Hello, I am currently creating a generic custom RNN implementation in PyTorch, however it takes about 60x longer to train than if I were to just use nn.RNN.
def forward(self, idx, targets=None):
emb = self.embedding(idx)
B, T, C = emb.shape
h = torch.zeros((B, C)).to(emb.device)
logits = []
for t in range(T):
token = emb[:, t, :]
h = F.tanh(self.ih(token) + self.hh(h))
logits.append(self.head(h))
logits = torch.stack(logits, dim=1)
logits = self.head(out)
if targets is None:
loss = None
else:
B, T, C = logits.shape
logits = logits.view(B*T, C)
targets = targets.view(B*T)
loss = F.cross_entropy(logits, targets)
return logits, loss
The nn.RNN module dispatches to cuDNN by default (you could verify it by profiling the use case and check the kernel names), which is uses an optimized algorithm. Your custom implementation launches a lot of kernels internally and would thus suffer from this overhead. You could try to use torch.compile to see if it can improve the performance.
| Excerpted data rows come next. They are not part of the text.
-- ==== Sys2Proof/Machine/Interlock.lean ====
section
/-! DEFINITION. Interlock.lean: the interlock matrix's requests and expiries (spec/02). Each meaning says what a
command does to all of the state but the queue of commands; where a transmitter is left idle with something to send it
then begins a frame (R152). -/

namespace Sys2Proof.Machine

/-- ROLL_OVERSPEED_EXPIRY: the roll overspeed timer expires (R28). -/
def execRollOverspeedExpiry (s : State) : StepOutcome := .next (s.rollOverspeedExpiry).kick

/-- LOCKOUT_DELAY_EXPIRY: the delay timer of a lockout entry expires (R32). -/
def execLockoutDelayExpiry (i : EntryIx) (s : State) : StepOutcome := .next (s.lockDelayExpiry i).kick

/-- LOCKOUT_SET (R36). -/
def execLockoutSet (tag : Byte) (payload : List Byte) (s : State) : StepOutcome :=
  .next (s.onFrame 0x10#8 tag (answerLockoutSet payload))

/-- LOCKOUT_GET (R37). -/
def execLockoutGet (tag : Byte) (payload : List Byte) (s : State) : StepOutcome :=
  .next (s.onFrame 0x11#8 tag (answerLockoutGet payload))

/-- LATCH_CLEAR (R38, R39). -/
def execLatchClear (tag : Byte) (payload : List Byte) (s : State) : StepOutcome :=
  .next (s.onFrame 0x12#8 tag (answerLatchClear payload))

/-- SILENCE (R41). -/
def execSilence (tag : Byte) (payload : List Byte) (s : State) : StepOutcome :=
  .next (s.onFrame 0x13#8 tag (answerSilence payload))

end Sys2Proof.Machine
end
Thanks, I have tried torch.compile however it gives minimal performance boost. Is it possible to get near cuDNN performance with optimizations? And what optimizations would I need to do?
Thanks! Where is the actual forward loop? It seems to lead to _VF.rnn_tanh but I checked files that are called _VF but I cant find anything to do with rnns.
RNNBase is a parent class called below in various RNN implementations in the same file such as RNN, GRU, LSTM, etc.
For example, go to line 467 where the RNN class is defined. And that has a forward method defined. Within that method, as you noticed, are called _VF.rnn_tanh, etc.
These are handled in C++. That sends you here:
Which is just a wrapper for files in ATen/native, such as for cudnn here:
Note, PyTorch backend functions are optimized for each device (i.e. CPU, Cuda). Also note that some functions may be called directly from the cudnn library, which is closed source.